Mechanistic Insights
Based on our
experimental observations
and the previous literature on gold chemistry,[30−35] we propose a plausible mechanism for the cyclization reaction (Figure A). The reaction
starts by coordinating the gold to the alkyne functionality and forming
the π-alkyne–gold(I) complex III. The terminal
alkyne would then be deprotonated by the counter ion SbF6–, followed by the coordination of a second gold complex, yielding
a σ-alkynyl gold(I) complex IV. It is unclear which
complex, III or IV, is the active species
that initiates the Markovnikov addition of the amine (β-attack)

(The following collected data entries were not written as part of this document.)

/-- A collective after a block from rank `q`, with a COLL_READY where it grants more. -/
def State.afterBlock (s : State) (c : Coll) (q : Nat) : State :=
  let c1 := c.regrant q
  let s1 := s.setColl c1
  if c1.gave = c.gave then s1 else if s1.collSends c1 then s1.sendReady c1 q else s1

/-- Whether the engine runs a firing of a collective's node. -/
def State.collRuns (s : State) (c : Coll) : Bool :=
  match (s.engine (816 + c.base)).cur with | some r => decide (r.stream = c.stream) && decide (r.slot = c.slot) | none => false

/-- A block that has failed asked for again by a fresh grant (R402): the sender goes through its blocks in order, so the grant covers the next time the block comes round. -/
def Coll.again1 (c : Coll) (q off : Nat) (own : Bool) : Coll :=
  let n := (c.expect.getD q []).length
  let got := c.got.getD q 0
  { c with
    got := c.got.set q (got + 1), need := c.need.set q (max (c.need.getD q 0) (got + n + 1))
    bad := if own then c.bad.set q (off :: c.bad.getD q []) else c.bad }

/-- A COLL_DATA block whose GRAIN fails (R366, R402, R405, R410). Where the engine runs the node's firing, that firing ends with a detected fault and its repetition, with a fresh grant, asks for the block again; between the node's firings the block is asked for by itself, and its second failure fails the stream. -/
def State.badBlock (s : State) (c : Coll) (q : Nat) (f : Frame) : State :=
  let pg := cnsPage c.base
  let u := 816 + c.base
  let s1 := (((s.countPair pg 0x04C 1).countSat pg 0x054).raise pg 0).recordStream c.stream
    { kind := 0x04, code := S_GRAIN, unit := unitField u, detail := [f.grain.toNat, (crc32c f.payload).toNat] }
  if s.collRuns c then (s1.afterBlock (c.again1 q f.offset false) q).detectedFault u S_GRAIN
  else if (c.bad.getD q []).contains f.offset then
    let s2 := s1.recordStream c.stream { kind := 0x02, code := S_GRAIN, unit := unitField u, detail := [u] }
    s2.failColl c S_GRAIN
  else (s1.countSat .grn 0x074).afterBlock (c.again1 q f.offset true) q

/-- A COLL_DATA block taken in (R366, R404). -/
def State.goodBlock (s : State) (c : Coll) (q : Nat) (f : Frame) : State :=
  let pg := cnsPage c.base
  let s1 := s.countPair pg 0x04C 1
  let old := c.parts.getD q []
  let was := (c.bad.getD q []).contains f.offset
  let c1 : Coll := { c with
    got := c.got.set q (c.got.getD q 0 + 1), bad := c.bad.set q ((c.bad.getD q []).filter (fun o => !decide (o = f.offset)))
    parts := c.parts.set q (if old.any (fun b => decide (b.1 = f.offset)) then old else old ++ [(f.offset, f.payload)]) }
  (if was then s1.noteTransient (816 + c.base) c.stream S_GRAIN else s1).afterBlock c1 q
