-- ==== Sys2Proof/Machine/Lathe.lean ====
section
/-! DEFINITION. The Lathes (R274 to R323): the firings of UPDATE, VERDICT and SHADOW nodes, commit records, recipe loads, and the start of a firing on any engine. -/

namespace Sys2Proof.Machine

def lthPage (b : Nat) : Page := .lth (if b = 0 then 0 else if b = 1 then 1 else 2)

/-! ### What a node names -/

/-- The STATE tensor of an UPDATE or SHADOW node. -/
def Program.stateOf (p : Program) (i : Nat) (g : GNode) : Option Tensor :=
  match statePort g.op with
  | some k => (p.inPort i k).bind (fun t => p.tensors[t]?)
  | none => none

def State.stateAddr (s : State) (j : Nat) (p : Program) (i : Nat) (g : GNode) : Nat :=
  match p.stateOf i g with | some t => s.locAddr j t.loc | none => 0

/-- LATE and SLOT of the attribute records (R95). -/
def GNode.late (g : GNode) : Nat := g.attrByte 8
def GNode.slotAttr (g : GNode) : Nat := g.attrByte 8

/-- HYP of an UPDATE (R95). -/
def GNode.hyp (g : GNode) : List Fl := (List.range (min 8 (g.attrByte 9))).map (fun i => fmtF32.decode (g.attrLe (16 + 4 * i) 4))

/-- The base die whose Lathe a shard header names: by COMMIT_INDEX bits [19:16], or the stream's home where what stands above bit 16 is no stack's number (R276). -/
def LHeader.lathe (h : LHeader) (home : Nat) : Nat := if 15 < h.commitIndex / 2 ^ 16 then home else baseOfStack h.stack

/-- The UPDATE or SHADOW of a node that holds its record. -/
def State.updOf (s : State) (n node : Nat) : Option Upd := s.upds.find? (fun (u : Upd) => decide (u.stream = n) && decide (u.node = node))

def State.setUpd (s : State) (x : Upd) : State :=
  { s with upds := s.upds.map (fun (u : Upd) => if u.stream = x.stream ∧ u.node = x.node then x else u) }

def State.dropUpd (s : State) (n node : Nat) : State := { s with upds := s.upds.filter (fun (u : Upd) => !(decide (u.stream = n) && decide (u.node = node))) }

/-! ### When a Lathe firing may start (R23, R32, R306 to R309) -/

/-- Earlier UPDATE and SHADOW nodes of the same STATE tensor are done (R281, R288). -/
def Bound.shardTurn (b : Bound) (i : Nat) (g : GNode) : Bool :=
  (b.prog.before i).all (fun k => match b.prog.nodes[k]? with
    | some h => (statePort h.op).isNone || decide ((statePort h.op).bind (b.prog.inPort k) ≠ (statePort g.op).bind (b.prog.inPort i)) || b.nodeDone k
    | none => true)

/-- Elements of a range that `blocks` grain blocks of binary16 cover. -/
def elemReach (n lo blocks : Nat) : Nat := min n (lo + 1024 * blocks)

/-- The rows of a view that hold elements `[lo, hi)`, as a byte range of its storage. -/
def TView.elemRows (v : TView) (lo hi : Nat) : Nat × Nat :=
  let n := max 1 (inner v.exts)
  let p := rowPitch v.d n
  if hi ≤ lo then (0, 0) else (lo / n * p, ((hi - 1) / n + 1) * p)

/-- Whether the gradient blocks that hold a range of elements have been produced. -/
def State.gradReady (s : State) (j : Nat) (b : Bound) (i : Nat) (g : GNode) (lo hi : Nat) : Bool :=
  match b.prog.inPort i 0 with
  | some t =>
    let v := viewAt (s.inViews j b i g) 0
    let q := v.elemRows lo hi
    b.pieceReady 0 (b.prog.feeder i t) ⟨t, v, q.1, q.2⟩
  | none => true

/-- The sides of a slot's queues that a part uses (R23, R24): retain firings take the gradient's tokens and free them (R306 step 2), apply firings need only the STATE tensor (R308), and the firing that ends the node sends the cast copy's tokens (R306 step 6, R310). DEDUCED (log entry 24). -/
def partSides (v : Option Upd) (part : LathePart) (blocks : Nat) : Bool × Bool :=
  match part, v with
  | .retain, _ => (true, false)
  | .commit, _ => (false, true)
  | .verdict, _ => (true, true)
  | .apply, some v => (false, v.castOnly && decide (elemReach v.hdr.n v.applied blocks = v.hdr.n))
  | _, _ => (false, false)

/-- Whether a part of an UPDATE or SHADOW can be done next: what it needs is there (R23, R306 to R309, R315). No commit firing starts without quorum; one that has `begun` ends (R385). -/
def State.partReady (s : State) (n : Nat) (x : Stream) (b : Bound) (y : BNode) (g : GNode) (part : LathePart) (blocks : Nat) (begun : Bool) : Bool :=
  let u := s.updOf n y.node
  let start := b.orderOk y.node && b.shardTurn y.node g
  let sized := decide (1 ≤ blocks) && decide (blocks ≤ 256)
  (y.taken || b.tokensOk y.slot (partSides u part blocks)) &&
  match part, u with
  | .first, none => decide (g.op = opUpdate) && start
  | .shadow, none => decide (g.op = opShadow) && start
  | .shadow, some _ => decide (g.op = opShadow)
  | .verdict, some _ => decide (g.op = opUpdate) && decide (g.sub = 62) && s.inputsReady x.job b y
  | .retain, some v => sized && !v.castOnly && decide (v.retained < v.hdr.n) && s.gradReady x.job b y.node g v.retained (elemReach v.hdr.n v.retained blocks)
  | .apply, some v =>
    sized && decide (g.op = opUpdate) && decide (g.sub ≠ 62) && (v.runsRecipe || v.hasCast) && decide (v.applied < v.hdr.n)
      && (v.castOnly || decide (v.hdr.late ≠ 0) || decide (elemReach v.hdr.n v.applied blocks ≤ v.retained))
  | .commit, some v => v.workDone && (match v.applies with | some a => s.horizonPassed x.job a | none => true) && (begun || !s.quorumLost x.job)
  | _, _ => false

/-- Whether any part of a slot can be done next. -/
def State.anyPart (s : State) (n : Nat) (x : Stream) (b : Bound) (y : BNode) (g : GNode) : Bool :=
  ([.first, .retain, .apply, .commit, .verdict, .shadow] : List LathePart).any (fun p => s.partReady n x b y g p 1 false)

/-- Whether a Lathe can be used at all. -/
def State.latheUsable (s : State) (l : Nat) : Bool := s.baseUp l && !(s.tuneUnit (819 + l)).fenced

/-- The Lathe that reads a slow-tier header before it is known which one serves the shard: the slot's own, or else the first one that can be used. -/
def State.headReader (s : State) (y : BNode) : Nat :=
  if s.latheUsable (y.unit - 819) then y.unit - 819 else ((([0, 1, 2] : List Nat).find? s.latheUsable).getD (y.unit - 819))

/-- Whether a Lathe has the slots that a node needs there, or the node has them already (R610, R66). -/
def State.latheRoom (s : State) (j : Nat) (b : Bound) (y : BNode) (l : Nat) : Bool := decide (y.unit = 819 + l) || s.roomOn j (819 + l) (b.split y)
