-- ==== Sys2Proof/Machine/WMap.lean ====
section
/-! DEFINITION. Window Map loads (R350, R352, R353, R355, R356, R375). -/

namespace Sys2Proof.Machine

/-- The four 64-bit words of an image entry and its place in the image. -/
structure WRaw where
  idx : Nat
  w0 : Nat
  w1 : Nat
  w2 : Nat
  w3 : Nat
  deriving DecidableEq, Repr

def bitsOf (x lo n : Nat) : Nat := x / 2 ^ lo % 2 ^ n

def WRaw.valid (e : WRaw) : Bool := decide (bitsOf e.w0 0 1 = 1)
def WRaw.kindCode (e : WRaw) : Nat := bitsOf e.w0 1 3
def WRaw.phases (e : WRaw) : Nat := bitsOf e.w0 4 4
def WRaw.job (e : WRaw) : Nat := bitsOf e.w0 8 8
def WRaw.num (e : WRaw) : Nat := bitsOf e.w0 16 16
def WRaw.high (e : WRaw) : Nat := bitsOf e.w0 32 32

/-- KIND by its code (R352). -/
def wkindOf (c : Nat) : WKind := if c = 0 then .outbound else if c = 1 then .inbound else if c = 2 then .slow else if c = 3 then .group else .members

/-- COUNT of a MEMBERS entry, and its six endpoint fields. -/
def WRaw.memberCount (e : WRaw) : Nat := bitsOf e.high 10 3
def WRaw.six (e : WRaw) : List Nat := [bitsOf e.w1 0 32, bitsOf e.w1 32 32, bitsOf e.w2 0 32, bitsOf e.w2 32 32, bitsOf e.w3 0 32, bitsOf e.w3 32 32]

/-- The endpoint fields of an entry. -/
def WRaw.endpointFields (e : WRaw) : List Nat :=
  if e.kindCode = 0 then [bitsOf e.w2 0 32] else if e.kindCode = 4 then e.six.take e.memberCount else []

/-- A reserved KIND or field, or a field out of its range (R352, R353). -/
def WRaw.malformed (e : WRaw) : Bool :=
  match e.kindCode with
  | 0 => decide (e.high = 0) || decide (e.w1 % 2048 ≠ 0) || decide (e.w1 / 2 ^ 48 ≠ 0) || decide (e.w2 / 2 ^ 34 ≠ 0) || decide (e.w3 ≠ 0)
  | 1 => decide (e.high = 0) || decide (e.w1 % 2048 ≠ 0) || decide (e.w1 / 2 ^ 48 ≠ 0) || decide (e.w2 / 2 ^ 2 ≠ 0) || decide (e.w3 ≠ 0)
  | 2 => decide (e.high = 0) || decide (e.num ≠ 0) || decide (e.w1 % 2048 ≠ 0) || decide (e.w1 / 2 ^ 48 ≠ 0) || decide (e.w2 % 2048 ≠ 0) || decide (e.w3 % 64 ≠ 0)
  | 3 => decide (e.high ≠ 0) || decide (e.w1 / 2 ^ 21 ≠ 0) || decide (e.w2 ≠ 0) || decide (e.w3 ≠ 0)
      || decide (bitsOf e.w1 10 11 = 0) || decide (1024 < bitsOf e.w1 10 11) || decide (bitsOf e.w1 10 11 ≤ bitsOf e.w1 0 10)
  | 4 => decide (e.high / 2 ^ 13 ≠ 0) || decide (e.memberCount = 0) || decide (6 < e.memberCount) || (e.six.drop e.memberCount).any (fun x => decide (x ≠ 0))
  | _ => true

/-- The Window Map region holds the range of an OUTBOUND or SLOW entry. -/
def WRaw.leavesRegion (e : WRaw) : Bool :=
  (decide (e.kindCode = 0) || decide (e.kindCode = 2)) && (decide (e.w1 < windowBase) || decide (windowEnd < e.w1 + e.high * 2048))

/-- An entry as the Window Map holds it. -/
def WRaw.entry (e : WRaw) : WEntry :=
  let k := wkindOf e.kindCode
  { kind := k, phases := e.phases, job := e.job, num := e.num
    size := if k = .members then bitsOf e.high 0 10 else e.high
    count := if k = .group then bitsOf e.w1 10 11 else if k = .members then e.memberCount else 0
    base := if k = .group then bitsOf e.w1 0 10 else if k = .members then 0 else e.w1
    target := if k = .outbound then bitsOf e.w2 0 32 else if k = .slow then e.w2 else 0
    write := if k = .outbound then (e.w2).testBit 32 else if k = .inbound then (e.w2).testBit 0 else decide (k = .slow)
    read := if k = .outbound then (e.w2).testBit 33 else if k = .inbound then (e.w2).testBit 1 else decide (k = .slow)
    tagHpa := if k = .slow then e.w3 else 0
    endpoints := if k = .members then e.six.take e.memberCount else [] }

def sharePhase (a b : WRaw) : Bool := decide (Nat.land a.phases b.phases ≠ 0)

/-- Two entries that may not stand together (R356). -/
def conflicting (a b : WRaw) : Bool :=
  let ranged (e : WRaw) : Bool := decide (e.kindCode = 0) || decide (e.kindCode = 2)
  sharePhase a b &&
    ((ranged a && ranged b && meets a.w1 (a.w1 + a.high * 2048) b.w1 (b.w1 + b.high * 2048))
      || ((decide (a.kindCode = 1) || decide (a.kindCode = 3)) && decide (a.kindCode = b.kindCode) && decide (a.num = b.num)))

/-- The MEMBERS entries of a GROUP: those of its number and phases. -/
def membersOf (es : List WRaw) (g : WRaw) : List WRaw := es.filter (fun m => decide (m.kindCode = 4) && decide (m.num = g.num) && decide (m.phases = g.phases))

/-- How often MEMBERS entries cover a rank. -/
def coverCount (ms : List WRaw) (rank : Nat) : Nat :=
  (ms.filter (fun m => decide (bitsOf m.high 0 10 ≤ rank) && decide (rank < bitsOf m.high 0 10 + m.memberCount))).length

/-- The endpoint MEMBERS entries give a rank. -/
def coverEndpoint (ms : List WRaw) (rank : Nat) : Option Nat :=
  (ms.find? (fun m => decide (bitsOf m.high 0 10 ≤ rank) && decide (rank < bitsOf m.high 0 10 + m.memberCount))).map
    (fun m => m.six.getD (rank - bitsOf m.high 0 10) 0)

/-- Whether a GROUP's ranks are not each covered exactly once, or its own rank is not this module (R356). -/
def groupBad (self : Nat) (es : List WRaw) (g : WRaw) : Bool :=
  let ms := membersOf es g
  let n := bitsOf g.w1 10 11
  !((List.range n).all (fun r => decide (coverCount ms r = 1))) || decide (coverEndpoint ms (bitsOf g.w1 0 10) ≠ some self)

/-- Image entries that offend under S_WMAP_BAD, each by the lowest entry involved (R350, R356). -/
def wmapOffenders (self job : Nat) (keyZero : Bool) (es : List WRaw) : List Nat :=
  let single := (es.filter (fun e => decide (e.job ≠ job) || e.malformed || e.leavesRegion || (keyZero && decide (e.kindCode ≠ 2)))).map (·.idx)
  let pairs := (es.filter (fun a => es.any (fun b => decide (a.idx < b.idx) && conflicting a b))).map (·.idx)
  let groups := ((es.filter (fun g => decide (g.kindCode = 3))).filter (groupBad self es)).map (fun g =>
    (membersOf es g).foldl (fun m e => min m e.idx) g.idx)
  single ++ pairs ++ groups

/-- The entries of an image; those with VALID clear are not in use. -/
def State.wmapImage (s : State) (l : Load) : List WRaw :=
  ((List.range l.count).map (fun i =>
    let w (k : Nat) : Nat := leNat (s.mem.read (l.addr + 32 * i + 8 * k) 8)
    (⟨i, w 0, w 1, w 2, w 3⟩ : WRaw))).filter WRaw.valid

/-- Entries the other jobs hold. -/
def State.wmapOthers (s : State) (j : Nat) : Nat := s.wmap.foldl (fun t (p : Nat × List WEntry) => if p.1 = j then t else t + p.2.length) 0

/-- The first case of R356 that applies, with the entry it names. DESIGN CHOICE (log entry 30): an image outside one visible HBM range is malformed, and so is one of which memory does not deliver a line, at `lost` (R215), by the entry there. -/
def State.wmapRefusal (s : State) (l : Load) (lost : Option Nat) : Option (U16 × Nat) :=
  let es := s.wmapImage l
  let bad := wmapOffenders s.selfId l.job (decide (s.jobKey l.job = 0)) es
  let far := (es.filter (fun e => e.endpointFields.any (fun x => decide (262143 < x)))).map (·.idx)
  if s.jobBusy l.job then some (S_WMAP_BUSY, 0xFFFF)
  else if !s.imageOk l.addr (32 * l.count) then some (S_WMAP_BAD, 0xFFFF)
  else if lost.isSome then some (S_WMAP_BAD, (lost.getD 0 - l.addr) / 32)
  else if !bad.isEmpty then some (S_WMAP_BAD, bad.min?.getD 0xFFFF)
  else if !far.isEmpty then some (S_WMAP_ENDPOINT, far.min?.getD 0xFFFF)
  else if 32768 < s.wmapOthers l.job + es.length then some (S_WMAP_FULL, 0xFFFF)
  else none

/-- WMAP_LOAD (R355, R375): a write of CNS_WMAP_LOAD; its GO bit, written 1, starts the load, which is ignored while one is in progress. -/
def execWmapLoad (v : U32) (s : State) : Res :=
  .next (
    if s.hostReach then
      let s1 := s.setBits .cnsMap 0x048 v 0xFFFFFF
      if !v.getLsbD 31 || s1.wmapLoad.isSome then s1
      else { s1 with wmapLoad := some ⟨fieldOf v 0 8, fieldOf v 8 16, s.pair .cnsMap 0x040 % 0x1000000000000⟩ }
    else s)

/-- CNS_WMAP_RESULT and CNS_WMAP_BADIDX after a load. -/
def State.wmapResult (s : State) (code : U16) (idx : Nat) : State :=
  (s.setReg .cnsMap 0x04C (code.zeroExtend 32)).setReg .cnsMap 0x054 (BitVec.ofNat 32 idx)

/-- WMAP_LOAD_DONE (R355, R356): every entry of the job replaced as one act, or none. -/
def execWmapLoadDone (s : State) : Res :=
  .next (
    match s.wmapLoad with
    | none => s
    | some l =>
      let e := if s.imageOk l.addr (32 * l.count) && !s.jobBusy l.job then s.eccRead l.addr (32 * l.count) else (s, none)
      let s1 := { e.1 with wmapLoad := none }
      match s.wmapRefusal l e.2 with
      | some (c, i) => (s1.wmapResult c i).raise .cnsMap 0
      | none => ({ s1 with wmap := SMap.set wmapDefault s1.wmap l.job ((s.wmapImage l).map WRaw.entry) }).setReg .cnsMap 0x04C (S_OK.zeroExtend 32))

end Sys2Proof.Machine
end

to form intermediate V, which after protodeauration yields
the cyclized product VI. Anti-Markovnikov’s addition
of the amine (α-attack) to form the intermediate VII, via a similar gold intermediate, followed by cyclization to form
product VIII was not observed (Supporting Information, S47, confirmed by NMR).
Figure 2
(A) Proposed mechanism
for the gold-mediated cyclization. (B) Control
experiments of the dimethylated N-terminal model
peptide 1. (B(I)) Peptide 1 was incubated
at 37 °C for 30 min with (JohnPhos)Au(ACN)SbF6 (2.0
equiv), without TEAB and analyzed the crude with ESI-Mass without
DTT quenching. (B(II)) Peptide 1 was incubated at 37
°C for 30 min with (JohnPhos)Au(ACN)SbF6 (2.0 equiv),
without TEAB and after DTT quenching; analyzed with HPLC and mass
spectrometry. (B(III)) Peptide 1 was incubated at 37
°C for 30 min with (JohnPhos)Au(ACN)SbF6 (2.0 equiv)
and TEAB followed by crude analysis using ESI-mass spectrometry without
DTT quenching.
(A) Proposed mechanism
for the gold-mediated cyclization. (B) Control
experiments of the dimethylated N-terminal model
peptide 1. (B(I)) Peptide 1 was incubated
at 37 °C for 30 min with (JohnPhos)Au(ACN)SbF6 (2.0
equiv), without TEAB and analyzed the crude with ESI-Mass without
DTT quenching. (B(II)) Peptide 1 was incubated at 37
°C for 30 min with (JohnPhos)Au(ACN)SbF6 (2.0 equiv),
without TEAB and after DTT quenching; analyzed with HPLC and mass
spectrometry. (B(III)) Peptide 1 was incubated at 37
°C for 30 min with (JohnPhos)Au(ACN)SbF6 (2.0 equiv)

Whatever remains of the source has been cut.